-- ==== Sys2Proof/Config.lean ====
section
/-! DEFINITION. The parameters of the block (rule R8) and the model's free values (rules R12, R183, R186). -/

namespace Sys2Proof

/-- The generator mode tag `GEN_MODE` (rule R28). -/
inductive GenMode where
  | analog
  | motion
deriving DecidableEq, Repr

/-- A guard parameter of `HIGH` and `LOW`, `P_GUARD_PORT` or `P_GUARD_DDR` (rules R8, R138). -/
inductive Guard where
  | whole
  | bit
deriving DecidableEq, Repr

/-- What a read of PINx returns, `P_PIN_READ` (rules R8, R57). -/
inductive PinRead where
  | outputState
  | padDraw
deriving DecidableEq, Repr

/-- What reset leaves in the 22 register bytes, `P_RESET` (rules R8, R33). -/
inductive ResetRule where
  | any
  | zero
deriving DecidableEq, Repr

/-- The parameters of one block instance (rule R8).  `State` carries them and no step changes them
(log entry 5), so a statement about every state is a statement about every setting.
`sensorExtraBits` is `W_SENSOR` less 8: every value of the field is a width of 8 bits or more. -/
structure Config where
  genMode         : GenMode
  guardPort       : Guard
  guardDdr        : Guard
  pinRead         : PinRead
  resetRule       : ResetRule
  sensorExtraBits : Nat
  dpsScale        : Int
  gRange          : Int
deriving DecidableEq, Repr

/-- `W_SENSOR`, the width of a sensor integer, 8 bits or more (rule R8). -/
def Config.wSensor (c : Config) : Nat := 8 + c.sensorExtraBits

/-- The defaults of rule R8.  `GEN_MODE` has none and is Motion here (DESIGN CHOICE, log entry 6);
the width, `dpsScale` and `gRange` are open (DESIGN CHOICE, log entry 7).  Unsafe for a claim about
this one setting, safe for a claim about every setting. -/
def Config.default : Config where
  genMode := .motion
  guardPort := .whole
  guardDdr := .whole
  pinRead := .outputState
  resetRule := .any
  sensorExtraBits := 0
  dpsScale := 0
  gRange := 0

/-- `draw8()` of rules R12, R57 and R186: the byte of the `k`-th draw.  It has no body: nothing is known of
it (DESIGN CHOICE, log entry 9; safe for a claim about one run). -/
opaque Config.freeByte : Nat → Byte

/-- A sensor word the host did not supply (rule R183 puts no condition on it).  It has no body: nothing is
known of it (DESIGN CHOICE, log entry 8; safe for a claim about one run). -/
opaque Config.freeSensorWord : Nat → Int

end Sys2Proof
end

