-- ==== Sys2Proof/Laws/Mixer.lean ====
section
/-! SUPPORT. Bytes under the mixer's operations. -/

namespace Sys2Proof.Machine

/-- `rotate` for a count of 1 to 7 (rule R161). -/
theorem rotate_of_count {b n : Byte} (h1 : 1 ≤ n.toNat) (h7 : n.toNat ≤ 7) :
    rotate b n = some ((b >>> n.toNat) ||| (b <<< (8 - n.toNat))) := if_pos ⟨h1, h7⟩

/-- `rotate` has no value for any other count (rule R161 (a)). -/
theorem rotate_eq_none {b n : Byte} : rotate b n = none ↔ ¬ (1 ≤ n.toNat ∧ n.toNat ≤ 7) := by
  unfold rotate
  split <;> simp [*]

@[simp] theorem answerByte_some (v : Byte) (s : State) : answerByte (some v) s = complete (.byte v) s := rfl
@[simp] theorem answerByte_none (s : State) : answerByte none s = raiseFatal .illegalCommand s := rfl

/-- `or` is the sum of exclusive-or and `and`, without a carry (rule R162). -/
theorem xor_add_and (a b : Byte) : (a ^^^ b) + (a &&& b) = a ||| b := by
  have h : (a ^^^ b) &&& (a &&& b) = 0#8 := by
    ext i hi
    simp only [BitVec.getElem_and, BitVec.getElem_xor, BitVec.getElem_zero]
    cases a[i] <;> cases b[i] <;> rfl
  rw [BitVec.add_eq_or_of_and_eq_zero _ _ h]
  ext i hi
  simp only [BitVec.getElem_or, BitVec.getElem_and, BitVec.getElem_xor]
  cases a[i] <;> cases b[i] <;> rfl

/-- `xorBytes` is the bitwise exclusive-or (rule R162). -/
theorem xorBytes_eq (a b : Byte) : xorBytes a b = a ^^^ b := by
  unfold xorBytes
  rw [← xor_add_and a b]
  bv_omega

end Sys2Proof.Machine
end

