-- ==== Sys2Proof/Laws/Commands.lean ====
section
/-! SUPPORT. The shared bodies of commands, said once as a whole next state, and a command while the latch is clear. -/

namespace Sys2Proof.Machine

@[simp] theorem addr_pinr (p : PortName) : (pinr p).addr = base p := by
  simp [pinr, Reg.addr, RegKind.offset]

@[simp] theorem addr_ddrr (p : PortName) : (ddrr p).addr = base p + 1#16 := rfl

@[simp] theorem addr_portr (p : PortName) : (portr p).addr = base p + 2#16 := rfl

/-- The accesses of `MODE` (rule R132). -/
theorem setMode_eq (p : PortName) (idx : Byte) (m : IOMode) (s : State) :
    setMode p idx m s = { s with
      ddr := s.ddr.set p (modeByte (s.ddr.get p) (mask idx) m)
      busTrace := s.busTrace ++
        [.rd (base p + 1#16) (s.ddr.get p), .wr (base p + 1#16) (modeByte (s.ddr.get p) (mask idx) m)]
      responses := s.responses ++ [.done]
      pc := s.pc + 1 } := by
  simp [setMode, complete, State.respond, State.advance, State.logBus, State.setDdr]

/-- The toggle of a pin (rule R135). -/
theorem toggle_eq (p : PortName) (idx : Byte) (s : State) :
    toggle p idx s = { s with
      port := s.port.set p (s.port.get p ^^^ mask idx)
      busTrace := s.busTrace ++ [.wr (base p) (mask idx)] } := by
  simp [toggle, State.logBus, State.setPort]

/-- `HIGH` and `LOW` with an index of 8 or more do nothing (rules R136, R137). -/
theorem guardedToggle_of_ge (test : Config → Byte → Byte → Byte → Bool) (p : PortName) {idx : Byte} (s : State)
    (h : 8 ≤ idx.toNat) :
    guardedToggle test p idx s = { s with responses := s.responses ++ [.done], pc := s.pc + 1 } := by
  unfold guardedToggle
  rw [if_neg (by omega)]
  rfl

/-- `HIGH` and `LOW` when the guard fails: the two reads only (rules R136, R137). -/
theorem guardedToggle_of_not {test : Config → Byte → Byte → Byte → Bool} {p : PortName} {idx : Byte} {s : State}
    (h : idx.toNat < 8) (ht : test s.cfg (s.ddr.get p) (s.port.get p) (mask idx) = false) :
    guardedToggle test p idx s = { s with
      busTrace := s.busTrace ++ [.rd (base p + 1#16) (s.ddr.get p), .rd (base p + 2#16) (s.port.get p)]
      responses := s.responses ++ [.done]
      pc := s.pc + 1 } := by
  unfold guardedToggle
  rw [if_pos h]
  simp only [memRead_ddrr, memRead_portr, State.logBus_port, ht]
  simp [complete, State.respond, State.advance, State.logBus]

/-- `HIGH` and `LOW` when the guard holds: the two reads and the toggle (rules R136, R137). -/
theorem guardedToggle_of_test {test : Config → Byte → Byte → Byte → Bool} {p : PortName} {idx : Byte} {s : State}
    (h : idx.toNat < 8) (ht : test s.cfg (s.ddr.get p) (s.port.get p) (mask idx) = true) :
    guardedToggle test p idx s = { s with
      port := s.port.set p (s.port.get p ^^^ mask idx)
      busTrace := s.busTrace ++ [.rd (base p + 1#16) (s.ddr.get p), .rd (base p + 2#16) (s.port.get p),
        .wr (base p) (mask idx)]
      responses := s.responses ++ [.done]
      pc := s.pc + 1 } := by
  unfold guardedToggle
  rw [if_pos h]
  simp only [memRead_ddrr, memRead_portr, State.logBus_port, ht, if_true, toggle_eq]
  simp [complete, State.respond, State.advance, State.logBus]

theorem exec_acq {p : PortName} {s : State} (h : s.fatal = none) :
    exec (.acq p) s = .next (complete (.addr (base p)) s) := execute_live _ h

theorem exec_pin {p : PortName} {idx : Byte} {s : State} (h : s.fatal = none) :
    exec (.pin p idx) s = .next (complete (pinAnswer p idx) s) := execute_live _ h

theorem exec_mode {p : PortName} {idx : Byte} {m : IOMode} {s : State} (h : s.fatal = none) (hi : idx.toNat < 8) :
    exec (.mode p idx m) s = .next (setMode p idx m s) :=
  (execute_live _ h).trans (by rw [legalOnly_true _ _ (by simpa using hi)])

theorem exec_out {p : PortName} {idx : Byte} {s : State} (h : s.fatal = none) (hi : idx.toNat < 8) :
    exec (.out p idx) s = .next (setMode p idx .output s) :=
  (execute_live _ h).trans (by rw [legalOnly_true _ _ (by simpa using hi)])

theorem exec_inp {p : PortName} {idx : Byte} {s : State} (h : s.fatal = none) (hi : idx.toNat < 8) :
    exec (.inp p idx) s = .next (setMode p idx .input s) :=
  (execute_live _ h).trans (by rw [legalOnly_true _ _ (by simpa using hi)])

theorem exec_tgl {p : PortName} {idx : Byte} {s : State} (h : s.fatal = none) (hi : idx.toNat < 8) :
    exec (.tgl p idx) s = .next (complete .done (toggle p idx s)) :=
  (execute_live _ h).trans (by rw [legalOnly_true _ _ (by simpa using hi)])

theorem exec_high {p : PortName} {idx : Byte} {s : State} (h : s.fatal = none) :
    exec (.high p idx) s = .next (guardedToggle highToggles p idx s) := execute_live _ h

theorem exec_low {p : PortName} {idx : Byte} {s : State} (h : s.fatal = none) :
    exec (.low p idx) s = .next (guardedToggle lowToggles p idx s) := execute_live _ h

theorem exec_rd {addr : Addr} {s : State} (h : s.fatal = none) : exec (.rd addr) s = .next (readAt addr s) :=
  execute_live _ h

theorem exec_wr {addr : Addr} {data : Byte} {s : State} (h : s.fatal = none) :
    exec (.wr addr data) s = .next (writeAt addr data s) := execute_live _ h

theorem exec_rot {b n : Byte} {s : State} (h : s.fatal = none) (h1 : 1 ≤ n.toNat) (h7 : n.toNat ≤ 7) :
    exec (.rot b n) s = .next (complete (.byte ((b >>> n.toNat) ||| (b <<< (8 - n.toNat)))) s) :=
  (execute_live _ h).trans (by rw [rotate_of_count h1 h7, answerByte_some])

theorem exec_xor {a b : Byte} {s : State} (h : s.fatal = none) :
    exec (.xor a b) s = .next (complete (.byte (xorBytes a b)) s) := execute_live _ h

theorem exec_xsh {a : Byte} {s : State} (h : s.fatal = none) :
    exec (.xsh a) s = .next (complete (.byte (xorShift a)) s) := execute_live _ h

theorem exec_pshl {val change : Byte} {s : State} (h : s.fatal = none) :
    exec (.pshl val change) s = .next (complete (.byte (pushLeft val change)) s) := execute_live _ h

theorem exec_pshr {val change : Byte} {s : State} (h : s.fatal = none) :
    exec (.pshr val change) s = .next (complete (.byte (pushRight val change)) s) := execute_live _ h

theorem exec_genm {s : State} (h : s.fatal = none) (hm : s.cfg.genMode = .motion) :
    exec .genm s = .next (complete (.byte (motionResult s.cfg (nextReading s))) (dropReading (emitMotionSession s))) :=
  (execute_live _ h).trans (by rw [inMode, if_pos hm])

theorem exec_gena {s : State} (h : s.fatal = none) (hm : s.cfg.genMode = .analog) :
    exec .gena s = .next (complete (.byte (Config.freeByte s.draws)) ((s.emit .analogSession).takeDraws 1)) :=
  (execute_live _ h).trans (by rw [inMode, if_pos hm]; rfl)

/-- A generator command of the other mode (rules R180, R206). -/
theorem exec_genm_wrong {s : State} (h : s.fatal = none) (hm : s.cfg.genMode ≠ .motion) :
    exec .genm s = .next (raiseFatal .modeMismatch s) :=
  (execute_live _ h).trans (by rw [inMode, if_neg hm])

theorem exec_gena_wrong {s : State} (h : s.fatal = none) (hm : s.cfg.genMode ≠ .analog) :
    exec .gena s = .next (raiseFatal .modeMismatch s) :=
  (execute_live _ h).trans (by rw [inMode, if_neg hm])

/-- What `HIGH` and `LOW` leave alone (rules R136, R137). -/
theorem guardedToggle_frame (test : Config → Byte → Byte → Byte → Bool) (p : PortName) (idx : Byte) (s : State) :
    (guardedToggle test p idx s).ddr = s.ddr ∧ (guardedToggle test p idx s).cfg = s.cfg ∧
      (guardedToggle test p idx s).prog = s.prog ∧ (guardedToggle test p idx s).fatal = s.fatal ∧
      (guardedToggle test p idx s).collabTrace = s.collabTrace ∧
      (guardedToggle test p idx s).sensorIn = s.sensorIn ∧ (guardedToggle test p idx s).draws = s.draws := by
  by_cases h : idx.toNat < 8
  · cases ht : test s.cfg (s.ddr.get p) (s.port.get p) (mask idx)
    · rw [guardedToggle_of_not h ht]; simp
    · rw [guardedToggle_of_test h ht]; simp
  · rw [guardedToggle_of_ge _ _ _ (by omega)]; simp

end Sys2Proof.Machine
end

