/-- A row answers reserved exactly when one of its own constraints fails, and no row is met for an unassigned `op`
(rule R88). -/
theorem decodeFields_reserved_iff (op fa fb fc : Byte) :
    (∃ why, decodeFields op fa fb fc = .reserved why) ↔
      BreaksTheOpcodeMap op.toNat fa.toNat fb.toNat fc.toNat := by
  unfold decodeFields BreaksTheOpcodeMap
  split
  case h_3 => exact (decodeFields_mode_reserved fa fb fc).trans (by simp; omega)
  case h_16 => exact iff_of_true ⟨_, rfl⟩ (.inl (by simp_all [BitVec.toNat_eq]))
  all_goals simp [withPort_reserved, ensure_reserved, PortName.exists_code_iff]
  all_goals bv_omega

/-- Settles O3: the clauses speak of the four fields of the word, and a presented reserved word takes the fault entry. -/
theorem reservedWordsAreTheFiveClauses : Obligations.ReservedWordsAreTheFiveClauses := by
  rintro w _ _ _ _ rfl rfl rfl rfl
  refine ⟨?_, fun why s hd hf => Machine.present_reserved hf hd⟩
  rw [← fieldOp_toNat, ← fieldA_toNat, ← fieldB_toNat, ← fieldC_toNat]
  exact decodeFields_reserved_iff (fieldOp w) (fieldA w) (fieldB w) (fieldC w)

/-- Settles O35: of the answers of a live command (`LiveAnswer`), an ill-formed one can only give the fault entry. -/
theorem illegalOperandsTakeTheFault : Obligations.IllegalOperandsTakeTheFault := by
  intro i s hf hwf
  obtain ⟨t, hexec, ⟨-, rfl⟩ | ⟨hok, -⟩ | ⟨hok, -⟩⟩ := Machine.exec_live i hf
  · exact hexec
  · simp [hwf] at hok
  · simp [hwf] at hok

end Sys2Proof

/-! PROOFS. The rule common to all commands (O7), and the bus access commands `RD` and `WR` (O19, O20). -/

namespace Sys2Proof.Machine

/-! ## The rule common to all commands -/

/-- While a cause is latched every presented word is answered with it (rule R207). -/
theorem present_latched (w : Word) {s : State} {c : Cause} (h : s.fatal = some c) :
    present w s = .next (answerLatched c s) := by
  simp [present, h]

/-- The decoder answers no ill-formed command (rules R81, R94). -/
theorem wf_of_decode {w : Word} {i : Instr} (h : decode w = .command i) : i.wf = true := by
  obtain ⟨-, hwf, -⟩ := encode_of_decodeFields h
  exact hwf

/-- There are two generator modes, so the wrong one is the other one (rules R28, R180). -/
theorem wrongMode_iff (i : Instr) (c : Config) :
    wrongMode i c ↔ (i = .genm ∧ c.genMode = .analog) ∨ (i = .gena ∧ c.genMode = .motion) := by
  unfold wrongMode
  cases c.genMode <;> simp

/-- Settles O7: a live decoded command is well-formed, so of its answers (`LiveAnswer`) only the mode fault and the
completed command are left. -/
theorem everyCommandAnswersOnceAndAdvances : Obligations.EveryCommandAnswersOnceAndAdvances := by
  refine fun w s => ⟨fun c hf => present_latched w hf, fun hf why hd => present_reserved hf hd, fun hf i hd => ?_⟩
  rw [present_command hd, ← wrongMode_iff]
  obtain ⟨t, hexec, ⟨hill, -⟩ | ⟨-, hwrong, rfl⟩ | ⟨-, hright, r, u, rfl, hr, hw⟩⟩ := exec_live i hf
  · simp [wf_of_decode hd] at hill
  · exact ⟨_, _, hexec, rfl, fun _ => rfl, absurd hwrong⟩
  · refine ⟨_, r, hexec, ?_, fun hwrong => absurd hwrong hright, fun _ => ⟨hr, ?_, ?_⟩⟩
    · rw [complete_responses, hw.responses]
    · rw [complete_pc, hw.pc]
    · rw [complete_fatal, hw.fatal, hf]

/-! ## Bus access commands -/

/-- Bytes put together under a mask agree with the first of them on the mask. -/
theorem and_or_and_not_and_self (q x d : Byte) : ((q &&& d) ||| (x &&& ~~~d)) &&& d = q &&& d := by
  ext i hi
  cases hd : d[i] <;> simp [hd]

/-- Settles O19: the decoding by the round trip of the encoding, the read by the effect of `MemRead` (O15). -/
theorem rdReadsOneRegister : Obligations.RdReadsOneRegister := by
  refine fun addr s hf => ⟨decode_encode (i := .rd addr) rfl, fun hd => ?_, fun r hd => ?_⟩
  · rw [exec_rd hf, readAt_of_unmapped hd]
    rfl
  · rcases hread : memRead r s with ⟨v, t⟩
    obtain ⟨hddr, hport, houtput, hpad, hstate⟩ := memReadValueAndEvent r s v t hread
    refine ⟨v, t.draws, ?_, hddr, hport, houtput, fun hk hp => ?_⟩
    · rw [← Reg.addr, addr_of_decodeAddr hd] at hstate
      rw [exec_rd hf, readAt_of_mapped hd, hread, hstate]
      rfl
    · obtain ⟨drawn, rfl⟩ := hpad hk hp
      exact and_or_and_not_and_self _ _ _
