-- ==== Sys2Proof/Decode.lean ====
section
/-! DEFINITION. The decoder and the encoder of SETUP packets (30_encoding.md R80 to R88). -/

namespace Sys2Proof

/-- `LE16(b0, b1)` (00_scope.md R9). -/
def le16 (b0 b1 : Byte) : Word16 := BitVec.ofNat 16 (b0.toNat + 256 * b1.toNat)

/-- `v[7:0]` of a 16-bit value; `val_lo` of wValue (30_encoding.md R82). -/
def lo8 (v : Word16) : Byte := BitVec.ofNat 8 v.toNat

/-- `v[15:8]` of a 16-bit value; `val_hi` of wValue (30_encoding.md R82). -/
def hi8 (v : Word16) : Byte := BitVec.ofNat 8 (v.toNat / 256)

/-- Decode of the five fields (30_encoding.md R80, 41_control_transfer.md R141). -/
def requestOf (p : SetupPacket) : Request where
  rt := p.b0
  rq := p.b1
  val := le16 p.b2 p.b3
  idx := le16 p.b4 p.b5
  len := le16 p.b6 p.b7

/-- The packet that carries a request: the inverse layout of R80, as the host notation of 30_encoding.md R91 sends it. -/
def packetOf (r : Request) : SetupPacket where
  b0 := r.rt
  b1 := r.rq
  b2 := lo8 r.val
  b3 := hi8 r.val
  b4 := lo8 r.idx
  b5 := hi8 r.idx
  b6 := lo8 r.len
  b7 := hi8 r.len

/-- The dispatch map, row by row in its order: the first row whose condition holds is taken (30_encoding.md R86).
`b0` is bmRequestType, `b1` bRequest, `b2` val_lo and `b3` val_hi; the codes are those of R84 and R85. -/
def decodeSetup (p : SetupPacket) : Instr :=
  let val := le16 p.b2 p.b3
  let idx := le16 p.b4 p.b5
  let len := le16 p.b6 p.b7
  if p.b1 = 0x06 ∧ p.b3 = 0x01 ∧ p.b2 = 0x00 then .getDescriptorDevice p.b0 idx len
  else if p.b1 = 0x06 ∧ p.b3 = 0x02 ∧ p.b2 = 0x00 then .getDescriptorConfiguration p.b0 idx len
  else if p.b1 = 0x06 ∧ p.b3 = 0x22 ∧ p.b2 = 0x00 then .getDescriptorHidReport p.b0 idx len
  else if p.b1 = 0x06 ∧ p.b3 = 0x03 then .getDescriptorString p.b0 p.b2 idx len
  else if p.b1 = 0x06 then .getDescriptorOther p.b0 val idx len
  else if p.b1 = 0x05 then .setAddress p.b0 val idx len
  else if p.b0 = 0x00 ∧ p.b1 = 0x09 then .setConfiguration val idx len
  else if p.b0 = 0x80 ∧ p.b1 = 0x08 then .getConfiguration val idx len
  else if p.b0 = 0x21 ∧ p.b1 = 0x0A then .hidSetIdle val idx len
  else if p.b0 = 0x21 ∧ p.b1 = 0x09 ∧ p.b2 = 0x01 then .hidSetReportExit p.b3 idx len
  else if p.b0 = 0x21 ∧ p.b1 = 0x09 ∧ p.b2 = 0x02 then .hidSetReportFlash p.b3 idx len
  else if p.b0 = 0x21 ∧ p.b1 = 0x09 then .hidSetReportOther val idx len
  else if p.b0 = 0xA1 ∧ p.b1 = 0x01 ∧ p.b2 = 0x01 then .hidGetReportDeviceInfo p.b3 idx len
  else .unsupported p.b0 p.b1 val idx len

/-- Why bytes are no SETUP packet. -/
inductive DecodeError where
  /-- a SETUP packet is always 8 bytes (30_encoding.md R88); `n` is the length found -/
  | notEightBytes (n : Nat)
deriving DecidableEq, Repr

/-- The decoder on any bytes: 8 bytes are a SETUP packet and have an instruction (row 14 takes what no other row does,
R86, R87); any other length is rejected by name (R88). -/
def decode : List Byte → Except DecodeError Instr
  | [b0, b1, b2, b3, b4, b5, b6, b7] => .ok (decodeSetup ⟨b0, b1, b2, b3, b4, b5, b6, b7⟩)
  | bytes => .error (.notEightBytes bytes.length)

/-- The request an instruction is: its row's fixed fields and its operands (30_encoding.md R86). -/
def Instr.request : Instr → Request
  | .getDescriptorDevice rt idx len => ⟨rt, 0x06, 0x0100, idx, len⟩
  | .getDescriptorConfiguration rt idx len => ⟨rt, 0x06, 0x0200, idx, len⟩
  | .getDescriptorHidReport rt idx len => ⟨rt, 0x06, 0x2200, idx, len⟩
  | .getDescriptorString rt i idx len => ⟨rt, 0x06, le16 i 0x03, idx, len⟩
  | .getDescriptorOther rt val idx len => ⟨rt, 0x06, val, idx, len⟩
  | .setAddress rt val idx len => ⟨rt, 0x05, val, idx, len⟩
  | .setConfiguration val idx len => ⟨0x00, 0x09, val, idx, len⟩
  | .getConfiguration val idx len => ⟨0x80, 0x08, val, idx, len⟩
  | .hidSetIdle val idx len => ⟨0x21, 0x0A, val, idx, len⟩
  | .hidSetReportExit valHi idx len => ⟨0x21, 0x09, le16 0x01 valHi, idx, len⟩
  | .hidSetReportFlash valHi idx len => ⟨0x21, 0x09, le16 0x02 valHi, idx, len⟩
  | .hidSetReportOther val idx len => ⟨0x21, 0x09, val, idx, len⟩
  | .hidGetReportDeviceInfo valHi idx len => ⟨0xA1, 0x01, le16 0x01 valHi, idx, len⟩
  | .unsupported rt rq val idx len => ⟨rt, rq, val, idx, len⟩

/-- The SETUP packet of an instruction. -/
def encode (i : Instr) : SetupPacket := packetOf i.request

/-- The bytes of a packet in the order of the wire. -/
def SetupPacket.bytes (p : SetupPacket) : List Byte :=
  [p.b0, p.b1, p.b2, p.b3, p.b4, p.b5, p.b6, p.b7]

/-- `setup64`, the 8 bytes as one little-endian number (30_encoding.md R83). -/
def setup64 (p : SetupPacket) : Nat :=
  p.b0.toNat + 2 ^ 8 * p.b1.toNat + 2 ^ 16 * p.b2.toNat + 2 ^ 24 * p.b3.toNat +
    2 ^ 32 * p.b4.toNat + 2 ^ 40 * p.b5.toNat + 2 ^ 48 * p.b6.toNat + 2 ^ 56 * p.b7.toNat

/-- Byte `k` of a little-endian number: bits 8k+7 to 8k (30_encoding.md R83). -/
def byteOf (w k : Nat) : Byte := BitVec.ofNat 8 (w / 256 ^ k)

/-- The packet whose SETUP word is `w`: byte i holds bits 8i+7 to 8i (30_encoding.md R83). -/
def packetOfWord (w : Nat) : SetupPacket :=
  ⟨byteOf w 0, byteOf w 1, byteOf w 2, byteOf w 3, byteOf w 4, byteOf w 5, byteOf w 6, byteOf w 7⟩

/-- A row of spec/opcode_table.json: a SETUP word matches when `setup64 & mask = pattern` (30_encoding.md R83). -/
structure OpcodeRow where
  mnemonic : String
  pattern  : Nat
  mask     : Nat
deriving DecidableEq, Repr

/-- spec/opcode_table.json, in priority order. -/
def opcodeRows : List OpcodeRow :=
  [⟨"GET_DESCRIPTOR.DEVICE", 0x0000000001000600, 0x00000000FFFFFF00⟩,
   ⟨"GET_DESCRIPTOR.CONFIGURATION", 0x0000000002000600, 0x00000000FFFFFF00⟩,
   ⟨"GET_DESCRIPTOR.HID_REPORT", 0x0000000022000600, 0x00000000FFFFFF00⟩,
   ⟨"GET_DESCRIPTOR.STRING", 0x0000000003000600, 0x00000000FF00FF00⟩,
   ⟨"GET_DESCRIPTOR.OTHER", 0x0000000000000600, 0x000000000000FF00⟩,
   ⟨"SET_ADDRESS", 0x0000000000000500, 0x000000000000FF00⟩,
   ⟨"SET_CONFIGURATION", 0x0000000000000900, 0x000000000000FFFF⟩,
   ⟨"GET_CONFIGURATION", 0x0000000000000880, 0x000000000000FFFF⟩,
   ⟨"HID_SET_IDLE", 0x0000000000000A21, 0x000000000000FFFF⟩,
   ⟨"HID_SET_REPORT.EXIT", 0x0000000000010921, 0x0000000000FFFFFF⟩,
   ⟨"HID_SET_REPORT.FLASH", 0x0000000000020921, 0x0000000000FFFFFF⟩,
   ⟨"HID_SET_REPORT.OTHER", 0x0000000000000921, 0x000000000000FFFF⟩,
   ⟨"HID_GET_REPORT.DEVICE_INFO", 0x00000000000101A1, 0x0000000000FFFFFF⟩,
   ⟨"UNSUPPORTED", 0x0000000000000000, 0x0000000000000000⟩]

/-- The mask-and-pattern test of a row (30_encoding.md R83). -/
def OpcodeRow.matches (r : OpcodeRow) (w : Nat) : Bool := w &&& r.mask == r.pattern

/-- The row of an instruction, by its place in the table (0 for row 1). -/
def Instr.row : Instr → Nat
  | .getDescriptorDevice _ _ _ => 0
  | .getDescriptorConfiguration _ _ _ => 1
  | .getDescriptorHidReport _ _ _ => 2
  | .getDescriptorString _ _ _ _ => 3
  | .getDescriptorOther _ _ _ _ => 4
  | .setAddress _ _ _ _ => 5
  | .setConfiguration _ _ _ => 6
  | .getConfiguration _ _ _ => 7
  | .hidSetIdle _ _ _ => 8
  | .hidSetReportExit _ _ _ => 9
  | .hidSetReportFlash _ _ _ => 10
  | .hidSetReportOther _ _ _ => 11
  | .hidGetReportDeviceInfo _ _ _ => 12
  | .unsupported _ _ _ _ _ => 13

/-- What the decoder reads from an instruction whose bits are `w`, numbered as spec/opcode_table.json numbers them
(R83): the bytes are laid out with bits 7:0 first, the bits above `nbits` are 0, and the packet is 8 bytes. -/
def decodeTableWord (nbits w : Nat) : Option Instr :=
  match decode (packetOfWord (w % 2 ^ nbits)).bytes with
  | .ok i => some i
  | .error _ => none

end Sys2Proof
end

==========

## The task
Print again the lines of the entries above that fall between the line holding "0x0A, val, idx, len⟩" and the line holding "0x02 valHi, idx, len⟩", inclusive, exactly as they stand.

## Worked solution
  | .hidSetIdle val idx len => ⟨0x21, 0x0A, val, idx, len⟩
  | .hidSetReportExit valHi idx len => ⟨0x21, 0x09, le16 0x01 valHi, idx, len⟩
  | .hidSetReportFlash valHi idx len => ⟨0x21, 0x09, le16 0x02 valHi, idx, len⟩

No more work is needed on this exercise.